Input material:
☆ ☆ ☆ ☆ ☆ ☆ ☆

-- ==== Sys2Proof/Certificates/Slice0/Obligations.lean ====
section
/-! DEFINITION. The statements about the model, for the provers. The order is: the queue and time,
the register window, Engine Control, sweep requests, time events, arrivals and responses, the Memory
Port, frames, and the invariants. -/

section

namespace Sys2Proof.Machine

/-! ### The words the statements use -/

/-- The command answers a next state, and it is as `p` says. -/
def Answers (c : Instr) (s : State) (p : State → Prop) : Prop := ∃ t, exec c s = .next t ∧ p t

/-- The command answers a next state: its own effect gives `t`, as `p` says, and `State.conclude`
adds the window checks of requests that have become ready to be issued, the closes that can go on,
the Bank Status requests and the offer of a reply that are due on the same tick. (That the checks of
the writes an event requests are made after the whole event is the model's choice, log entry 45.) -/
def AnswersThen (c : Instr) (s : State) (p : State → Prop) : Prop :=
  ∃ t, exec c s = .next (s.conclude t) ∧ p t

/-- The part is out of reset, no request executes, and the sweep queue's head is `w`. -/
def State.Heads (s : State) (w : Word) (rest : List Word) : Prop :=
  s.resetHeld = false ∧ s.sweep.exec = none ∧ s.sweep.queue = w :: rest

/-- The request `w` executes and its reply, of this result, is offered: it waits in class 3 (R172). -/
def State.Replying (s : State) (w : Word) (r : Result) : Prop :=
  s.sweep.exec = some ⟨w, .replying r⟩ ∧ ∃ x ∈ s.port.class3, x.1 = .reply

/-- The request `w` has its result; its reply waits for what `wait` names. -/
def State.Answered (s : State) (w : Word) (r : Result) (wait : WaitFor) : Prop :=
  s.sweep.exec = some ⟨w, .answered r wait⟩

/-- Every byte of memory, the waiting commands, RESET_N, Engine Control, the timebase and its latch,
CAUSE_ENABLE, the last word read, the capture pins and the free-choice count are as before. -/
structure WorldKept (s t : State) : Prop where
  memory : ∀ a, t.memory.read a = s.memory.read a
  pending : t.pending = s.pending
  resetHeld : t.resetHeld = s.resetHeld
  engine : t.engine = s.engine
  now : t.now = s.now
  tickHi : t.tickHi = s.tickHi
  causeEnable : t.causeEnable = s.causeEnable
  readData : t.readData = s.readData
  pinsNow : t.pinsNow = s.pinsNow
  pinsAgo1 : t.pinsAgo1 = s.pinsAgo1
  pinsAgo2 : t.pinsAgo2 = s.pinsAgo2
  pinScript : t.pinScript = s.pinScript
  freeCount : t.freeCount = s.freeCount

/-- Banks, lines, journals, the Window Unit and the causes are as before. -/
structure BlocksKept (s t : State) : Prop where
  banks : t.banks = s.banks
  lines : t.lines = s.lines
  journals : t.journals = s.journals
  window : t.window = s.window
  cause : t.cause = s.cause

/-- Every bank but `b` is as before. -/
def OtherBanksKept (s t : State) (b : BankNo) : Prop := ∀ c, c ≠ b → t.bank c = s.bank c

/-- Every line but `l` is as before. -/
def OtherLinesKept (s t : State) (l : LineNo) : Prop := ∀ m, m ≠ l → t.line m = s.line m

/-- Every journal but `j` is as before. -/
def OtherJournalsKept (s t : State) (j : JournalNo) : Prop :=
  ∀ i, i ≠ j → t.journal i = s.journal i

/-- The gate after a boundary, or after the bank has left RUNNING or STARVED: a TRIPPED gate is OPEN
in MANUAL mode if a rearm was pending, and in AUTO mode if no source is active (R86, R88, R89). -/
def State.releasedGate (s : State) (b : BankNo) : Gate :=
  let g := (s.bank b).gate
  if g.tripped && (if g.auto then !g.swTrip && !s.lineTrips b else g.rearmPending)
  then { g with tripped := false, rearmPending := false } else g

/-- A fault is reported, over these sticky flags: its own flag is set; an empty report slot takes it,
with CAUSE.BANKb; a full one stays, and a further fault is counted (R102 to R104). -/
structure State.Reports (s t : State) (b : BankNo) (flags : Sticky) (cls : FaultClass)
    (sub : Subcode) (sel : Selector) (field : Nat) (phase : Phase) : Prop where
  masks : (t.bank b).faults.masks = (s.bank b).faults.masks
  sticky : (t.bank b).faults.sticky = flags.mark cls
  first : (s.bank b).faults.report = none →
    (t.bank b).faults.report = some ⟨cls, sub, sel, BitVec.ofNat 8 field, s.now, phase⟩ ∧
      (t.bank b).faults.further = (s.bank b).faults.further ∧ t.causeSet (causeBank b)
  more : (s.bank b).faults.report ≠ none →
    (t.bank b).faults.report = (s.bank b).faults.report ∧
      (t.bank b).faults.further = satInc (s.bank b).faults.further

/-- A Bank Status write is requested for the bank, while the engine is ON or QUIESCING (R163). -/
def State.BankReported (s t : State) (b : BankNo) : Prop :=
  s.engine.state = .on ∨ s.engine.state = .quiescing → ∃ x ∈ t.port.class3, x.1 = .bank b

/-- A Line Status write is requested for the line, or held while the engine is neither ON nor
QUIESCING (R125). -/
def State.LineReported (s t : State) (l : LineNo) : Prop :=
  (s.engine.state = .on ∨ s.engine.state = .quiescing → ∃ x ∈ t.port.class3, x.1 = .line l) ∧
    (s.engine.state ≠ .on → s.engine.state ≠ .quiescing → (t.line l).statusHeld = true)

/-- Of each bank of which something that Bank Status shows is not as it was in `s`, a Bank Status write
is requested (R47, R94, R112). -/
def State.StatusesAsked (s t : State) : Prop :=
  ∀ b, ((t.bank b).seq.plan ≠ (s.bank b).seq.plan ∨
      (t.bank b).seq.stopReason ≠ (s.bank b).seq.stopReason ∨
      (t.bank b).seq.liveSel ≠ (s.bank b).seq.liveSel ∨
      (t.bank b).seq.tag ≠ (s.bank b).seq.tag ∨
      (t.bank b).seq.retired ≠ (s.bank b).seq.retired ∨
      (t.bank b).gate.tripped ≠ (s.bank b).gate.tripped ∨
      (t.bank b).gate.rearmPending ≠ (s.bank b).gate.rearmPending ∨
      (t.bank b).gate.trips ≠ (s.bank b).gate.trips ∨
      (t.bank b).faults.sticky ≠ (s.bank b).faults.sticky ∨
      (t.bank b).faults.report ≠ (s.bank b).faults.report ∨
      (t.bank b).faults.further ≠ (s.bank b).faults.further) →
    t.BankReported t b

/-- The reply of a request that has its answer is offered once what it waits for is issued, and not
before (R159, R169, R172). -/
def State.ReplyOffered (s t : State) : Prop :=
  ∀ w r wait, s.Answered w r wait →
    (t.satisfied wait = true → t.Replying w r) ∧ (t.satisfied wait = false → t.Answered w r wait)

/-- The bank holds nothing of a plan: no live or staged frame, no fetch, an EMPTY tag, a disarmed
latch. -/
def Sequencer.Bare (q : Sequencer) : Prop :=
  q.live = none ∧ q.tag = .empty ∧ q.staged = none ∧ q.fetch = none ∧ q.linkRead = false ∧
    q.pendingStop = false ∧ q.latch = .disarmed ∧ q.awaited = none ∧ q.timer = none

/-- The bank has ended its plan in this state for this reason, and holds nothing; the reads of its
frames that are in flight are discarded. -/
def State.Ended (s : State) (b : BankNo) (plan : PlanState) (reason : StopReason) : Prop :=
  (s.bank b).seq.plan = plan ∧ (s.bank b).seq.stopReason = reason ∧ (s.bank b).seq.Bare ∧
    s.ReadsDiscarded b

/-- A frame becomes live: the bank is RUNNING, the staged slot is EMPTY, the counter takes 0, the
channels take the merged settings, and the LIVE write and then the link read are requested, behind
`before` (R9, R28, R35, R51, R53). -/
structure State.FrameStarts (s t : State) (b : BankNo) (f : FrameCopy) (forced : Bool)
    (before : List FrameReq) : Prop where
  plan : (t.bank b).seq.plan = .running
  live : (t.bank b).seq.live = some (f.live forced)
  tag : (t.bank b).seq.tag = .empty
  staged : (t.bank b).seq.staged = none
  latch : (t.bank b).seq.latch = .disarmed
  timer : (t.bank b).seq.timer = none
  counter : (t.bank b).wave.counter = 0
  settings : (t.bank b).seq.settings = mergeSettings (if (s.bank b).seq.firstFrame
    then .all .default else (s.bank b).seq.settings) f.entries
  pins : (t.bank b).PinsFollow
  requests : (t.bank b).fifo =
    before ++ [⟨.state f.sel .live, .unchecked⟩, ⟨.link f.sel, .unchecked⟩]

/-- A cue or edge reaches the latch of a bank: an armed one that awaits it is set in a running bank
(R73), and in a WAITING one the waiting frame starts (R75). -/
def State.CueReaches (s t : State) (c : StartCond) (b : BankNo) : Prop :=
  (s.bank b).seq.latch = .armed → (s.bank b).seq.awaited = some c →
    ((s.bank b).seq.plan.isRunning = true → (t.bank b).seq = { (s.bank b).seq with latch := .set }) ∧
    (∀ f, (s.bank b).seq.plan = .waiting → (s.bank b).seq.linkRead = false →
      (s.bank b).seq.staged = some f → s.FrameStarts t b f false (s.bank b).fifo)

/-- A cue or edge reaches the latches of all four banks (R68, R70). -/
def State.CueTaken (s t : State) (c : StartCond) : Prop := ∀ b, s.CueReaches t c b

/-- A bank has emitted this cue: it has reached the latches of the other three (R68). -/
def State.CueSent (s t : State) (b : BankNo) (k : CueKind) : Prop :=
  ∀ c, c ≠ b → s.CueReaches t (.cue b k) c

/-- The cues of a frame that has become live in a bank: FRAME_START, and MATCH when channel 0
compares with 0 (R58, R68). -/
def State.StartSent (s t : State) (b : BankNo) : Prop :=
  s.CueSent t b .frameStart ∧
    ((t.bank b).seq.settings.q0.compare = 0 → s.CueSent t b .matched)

☆ ☆ ☆ ☆ ☆ ☆ ☆

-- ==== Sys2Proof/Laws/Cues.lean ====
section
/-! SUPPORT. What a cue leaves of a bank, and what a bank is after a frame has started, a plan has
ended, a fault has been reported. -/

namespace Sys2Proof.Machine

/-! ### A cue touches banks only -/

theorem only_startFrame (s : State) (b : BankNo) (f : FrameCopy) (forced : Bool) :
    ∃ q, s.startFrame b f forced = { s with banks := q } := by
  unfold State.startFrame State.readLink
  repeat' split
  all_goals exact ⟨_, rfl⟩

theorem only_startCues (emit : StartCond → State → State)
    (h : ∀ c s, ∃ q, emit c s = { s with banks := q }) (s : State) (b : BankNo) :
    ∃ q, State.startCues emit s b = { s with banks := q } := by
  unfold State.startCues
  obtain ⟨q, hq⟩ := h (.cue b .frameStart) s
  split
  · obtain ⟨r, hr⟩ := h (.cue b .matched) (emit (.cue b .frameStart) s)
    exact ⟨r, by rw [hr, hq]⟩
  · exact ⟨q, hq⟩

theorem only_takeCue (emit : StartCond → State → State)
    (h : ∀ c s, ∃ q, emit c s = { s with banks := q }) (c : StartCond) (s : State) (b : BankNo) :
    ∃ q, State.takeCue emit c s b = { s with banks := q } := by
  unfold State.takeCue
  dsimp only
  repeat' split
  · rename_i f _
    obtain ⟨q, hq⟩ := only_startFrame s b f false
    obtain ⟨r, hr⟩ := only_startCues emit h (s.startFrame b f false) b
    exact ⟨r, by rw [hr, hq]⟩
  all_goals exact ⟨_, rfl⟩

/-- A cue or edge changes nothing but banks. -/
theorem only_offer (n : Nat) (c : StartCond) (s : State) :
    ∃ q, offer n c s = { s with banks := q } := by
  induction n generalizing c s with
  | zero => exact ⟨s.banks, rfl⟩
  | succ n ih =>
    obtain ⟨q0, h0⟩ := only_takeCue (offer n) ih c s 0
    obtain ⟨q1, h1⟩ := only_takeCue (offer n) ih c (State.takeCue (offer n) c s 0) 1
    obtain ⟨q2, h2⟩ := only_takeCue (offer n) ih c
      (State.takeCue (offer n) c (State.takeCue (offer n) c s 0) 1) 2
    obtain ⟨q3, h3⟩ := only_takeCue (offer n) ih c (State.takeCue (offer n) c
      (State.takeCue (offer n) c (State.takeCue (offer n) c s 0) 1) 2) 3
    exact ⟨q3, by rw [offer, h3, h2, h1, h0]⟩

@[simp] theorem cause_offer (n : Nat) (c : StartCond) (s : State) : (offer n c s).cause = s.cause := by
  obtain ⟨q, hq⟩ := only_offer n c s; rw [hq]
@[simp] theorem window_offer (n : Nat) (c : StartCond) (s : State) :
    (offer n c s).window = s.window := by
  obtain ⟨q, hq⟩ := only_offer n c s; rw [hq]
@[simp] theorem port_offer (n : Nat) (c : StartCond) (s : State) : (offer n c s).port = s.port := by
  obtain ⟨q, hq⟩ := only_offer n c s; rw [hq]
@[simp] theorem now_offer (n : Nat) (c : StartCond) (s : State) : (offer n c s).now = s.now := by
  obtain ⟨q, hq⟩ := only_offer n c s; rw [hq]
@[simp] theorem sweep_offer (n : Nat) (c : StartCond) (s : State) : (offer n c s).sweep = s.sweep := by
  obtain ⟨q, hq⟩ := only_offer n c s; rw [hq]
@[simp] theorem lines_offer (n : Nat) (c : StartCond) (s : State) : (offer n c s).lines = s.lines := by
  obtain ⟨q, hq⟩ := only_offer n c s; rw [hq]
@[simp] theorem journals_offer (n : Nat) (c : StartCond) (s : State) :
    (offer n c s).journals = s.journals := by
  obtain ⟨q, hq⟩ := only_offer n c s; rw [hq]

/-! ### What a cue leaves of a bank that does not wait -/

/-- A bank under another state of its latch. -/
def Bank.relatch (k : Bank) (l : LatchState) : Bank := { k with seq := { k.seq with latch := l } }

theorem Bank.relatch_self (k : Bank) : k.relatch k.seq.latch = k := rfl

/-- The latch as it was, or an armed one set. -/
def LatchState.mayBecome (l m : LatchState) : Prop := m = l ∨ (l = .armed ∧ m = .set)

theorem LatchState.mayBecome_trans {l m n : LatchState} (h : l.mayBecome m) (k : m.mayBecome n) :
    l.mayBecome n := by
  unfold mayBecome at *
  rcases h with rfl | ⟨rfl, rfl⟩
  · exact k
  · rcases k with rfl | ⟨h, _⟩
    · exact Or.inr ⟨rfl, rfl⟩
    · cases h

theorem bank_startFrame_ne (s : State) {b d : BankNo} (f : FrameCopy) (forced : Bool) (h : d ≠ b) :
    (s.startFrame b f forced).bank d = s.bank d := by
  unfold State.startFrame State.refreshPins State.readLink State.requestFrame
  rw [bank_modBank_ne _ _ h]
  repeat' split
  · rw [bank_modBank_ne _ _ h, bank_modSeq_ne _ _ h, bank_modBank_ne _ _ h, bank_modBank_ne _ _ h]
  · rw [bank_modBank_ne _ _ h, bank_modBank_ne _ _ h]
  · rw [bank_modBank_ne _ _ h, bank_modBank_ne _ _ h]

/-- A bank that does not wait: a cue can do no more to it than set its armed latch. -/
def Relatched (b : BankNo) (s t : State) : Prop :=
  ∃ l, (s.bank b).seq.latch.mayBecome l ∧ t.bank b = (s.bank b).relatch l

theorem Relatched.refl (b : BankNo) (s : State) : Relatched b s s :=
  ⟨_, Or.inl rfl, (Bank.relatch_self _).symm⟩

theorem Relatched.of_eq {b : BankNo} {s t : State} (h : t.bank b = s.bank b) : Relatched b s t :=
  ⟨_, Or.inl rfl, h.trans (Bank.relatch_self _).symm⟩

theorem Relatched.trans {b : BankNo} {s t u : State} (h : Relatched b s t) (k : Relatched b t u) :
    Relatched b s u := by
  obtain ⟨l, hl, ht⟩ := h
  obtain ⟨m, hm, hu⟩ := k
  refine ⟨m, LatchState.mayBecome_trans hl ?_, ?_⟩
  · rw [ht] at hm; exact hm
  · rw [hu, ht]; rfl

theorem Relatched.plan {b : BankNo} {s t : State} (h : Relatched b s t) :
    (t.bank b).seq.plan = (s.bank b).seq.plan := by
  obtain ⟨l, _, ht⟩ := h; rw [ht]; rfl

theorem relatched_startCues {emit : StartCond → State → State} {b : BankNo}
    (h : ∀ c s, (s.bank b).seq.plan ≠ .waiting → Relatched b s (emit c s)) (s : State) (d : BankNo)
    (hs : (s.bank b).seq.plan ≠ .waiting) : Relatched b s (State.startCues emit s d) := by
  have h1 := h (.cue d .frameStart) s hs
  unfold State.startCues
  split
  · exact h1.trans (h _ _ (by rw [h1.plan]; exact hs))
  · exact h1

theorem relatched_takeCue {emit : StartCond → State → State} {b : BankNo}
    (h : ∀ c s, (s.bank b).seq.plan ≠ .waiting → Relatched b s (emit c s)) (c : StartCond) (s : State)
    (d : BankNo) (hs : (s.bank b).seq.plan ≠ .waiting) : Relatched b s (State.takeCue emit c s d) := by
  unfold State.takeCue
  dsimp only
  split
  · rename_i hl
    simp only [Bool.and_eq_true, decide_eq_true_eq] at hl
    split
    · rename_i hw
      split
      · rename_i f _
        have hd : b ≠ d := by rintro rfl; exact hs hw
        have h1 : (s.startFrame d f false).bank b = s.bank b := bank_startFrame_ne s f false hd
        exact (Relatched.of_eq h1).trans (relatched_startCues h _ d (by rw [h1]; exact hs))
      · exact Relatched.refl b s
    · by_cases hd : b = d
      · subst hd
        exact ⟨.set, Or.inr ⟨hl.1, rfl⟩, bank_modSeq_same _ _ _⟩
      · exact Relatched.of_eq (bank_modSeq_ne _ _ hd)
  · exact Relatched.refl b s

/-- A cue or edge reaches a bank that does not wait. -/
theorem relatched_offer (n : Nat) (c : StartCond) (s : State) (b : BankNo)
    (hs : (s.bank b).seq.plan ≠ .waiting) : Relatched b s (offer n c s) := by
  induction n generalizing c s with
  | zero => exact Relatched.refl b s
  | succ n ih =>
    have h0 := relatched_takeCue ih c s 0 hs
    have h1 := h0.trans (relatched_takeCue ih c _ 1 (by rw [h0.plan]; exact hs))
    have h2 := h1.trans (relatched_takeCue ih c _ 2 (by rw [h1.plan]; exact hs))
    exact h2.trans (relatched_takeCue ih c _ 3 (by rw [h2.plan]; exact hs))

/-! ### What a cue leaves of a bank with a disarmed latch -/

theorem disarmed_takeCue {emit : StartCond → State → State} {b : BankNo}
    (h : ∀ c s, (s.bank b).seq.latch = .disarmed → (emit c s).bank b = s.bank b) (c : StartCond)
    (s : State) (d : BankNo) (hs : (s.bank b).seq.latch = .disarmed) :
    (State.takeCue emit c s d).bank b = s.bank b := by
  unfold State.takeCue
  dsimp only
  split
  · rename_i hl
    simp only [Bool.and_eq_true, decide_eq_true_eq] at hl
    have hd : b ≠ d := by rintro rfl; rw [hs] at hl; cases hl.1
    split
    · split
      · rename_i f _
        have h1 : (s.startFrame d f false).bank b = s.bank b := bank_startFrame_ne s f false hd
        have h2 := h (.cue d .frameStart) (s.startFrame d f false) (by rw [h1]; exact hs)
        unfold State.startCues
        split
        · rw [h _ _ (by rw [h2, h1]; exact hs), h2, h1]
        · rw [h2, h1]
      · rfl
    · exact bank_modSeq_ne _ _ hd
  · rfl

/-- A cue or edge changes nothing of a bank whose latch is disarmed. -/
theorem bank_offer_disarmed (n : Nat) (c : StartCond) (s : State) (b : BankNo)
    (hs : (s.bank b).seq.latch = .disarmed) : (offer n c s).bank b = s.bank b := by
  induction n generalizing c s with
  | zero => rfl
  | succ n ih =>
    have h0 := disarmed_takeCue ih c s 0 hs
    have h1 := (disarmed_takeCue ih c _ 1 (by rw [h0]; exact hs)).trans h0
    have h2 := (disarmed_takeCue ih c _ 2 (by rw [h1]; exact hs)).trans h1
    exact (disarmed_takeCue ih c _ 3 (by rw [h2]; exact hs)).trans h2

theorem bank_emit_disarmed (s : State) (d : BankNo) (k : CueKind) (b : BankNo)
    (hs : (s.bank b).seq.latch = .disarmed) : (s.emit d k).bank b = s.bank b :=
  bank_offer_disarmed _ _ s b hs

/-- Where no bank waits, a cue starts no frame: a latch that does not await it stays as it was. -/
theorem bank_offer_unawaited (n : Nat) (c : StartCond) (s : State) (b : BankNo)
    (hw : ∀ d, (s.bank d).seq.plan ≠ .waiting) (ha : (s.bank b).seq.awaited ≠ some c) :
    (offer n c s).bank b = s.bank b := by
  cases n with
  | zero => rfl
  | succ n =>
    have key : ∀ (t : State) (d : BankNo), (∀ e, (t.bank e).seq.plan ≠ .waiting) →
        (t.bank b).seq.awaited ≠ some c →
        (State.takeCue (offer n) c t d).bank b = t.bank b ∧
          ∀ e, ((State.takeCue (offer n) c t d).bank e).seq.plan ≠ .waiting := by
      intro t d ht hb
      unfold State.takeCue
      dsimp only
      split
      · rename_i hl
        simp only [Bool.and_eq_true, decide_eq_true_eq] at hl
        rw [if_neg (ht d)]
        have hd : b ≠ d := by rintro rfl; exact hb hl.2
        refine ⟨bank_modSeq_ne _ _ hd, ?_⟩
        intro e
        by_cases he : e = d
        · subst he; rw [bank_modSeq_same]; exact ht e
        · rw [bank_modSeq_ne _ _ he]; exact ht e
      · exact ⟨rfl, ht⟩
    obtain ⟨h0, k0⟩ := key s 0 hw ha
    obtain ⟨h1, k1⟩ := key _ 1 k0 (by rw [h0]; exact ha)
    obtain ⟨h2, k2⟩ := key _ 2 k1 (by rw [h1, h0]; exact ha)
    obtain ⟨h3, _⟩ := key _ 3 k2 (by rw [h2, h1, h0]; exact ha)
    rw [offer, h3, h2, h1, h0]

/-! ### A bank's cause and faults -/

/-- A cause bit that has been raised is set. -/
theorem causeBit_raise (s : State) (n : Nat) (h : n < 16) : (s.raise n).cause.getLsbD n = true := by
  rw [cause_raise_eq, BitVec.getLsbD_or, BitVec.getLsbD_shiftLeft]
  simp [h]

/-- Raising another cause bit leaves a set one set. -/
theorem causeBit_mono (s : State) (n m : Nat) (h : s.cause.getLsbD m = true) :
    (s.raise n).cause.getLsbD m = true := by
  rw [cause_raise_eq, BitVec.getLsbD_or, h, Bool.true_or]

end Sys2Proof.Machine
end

☆ ☆ ☆ ☆ ☆ ☆ ☆

Exercise:
From the material above, return every line that contains "CueSent".

Response to the task:
def State.CueSent (s t : State) (b : BankNo) (k : CueKind) : Prop :=
  s.CueSent t b .frameStart ∧
    ((t.bank b).seq.settings.q0.compare = 0 → s.CueSent t b .matched)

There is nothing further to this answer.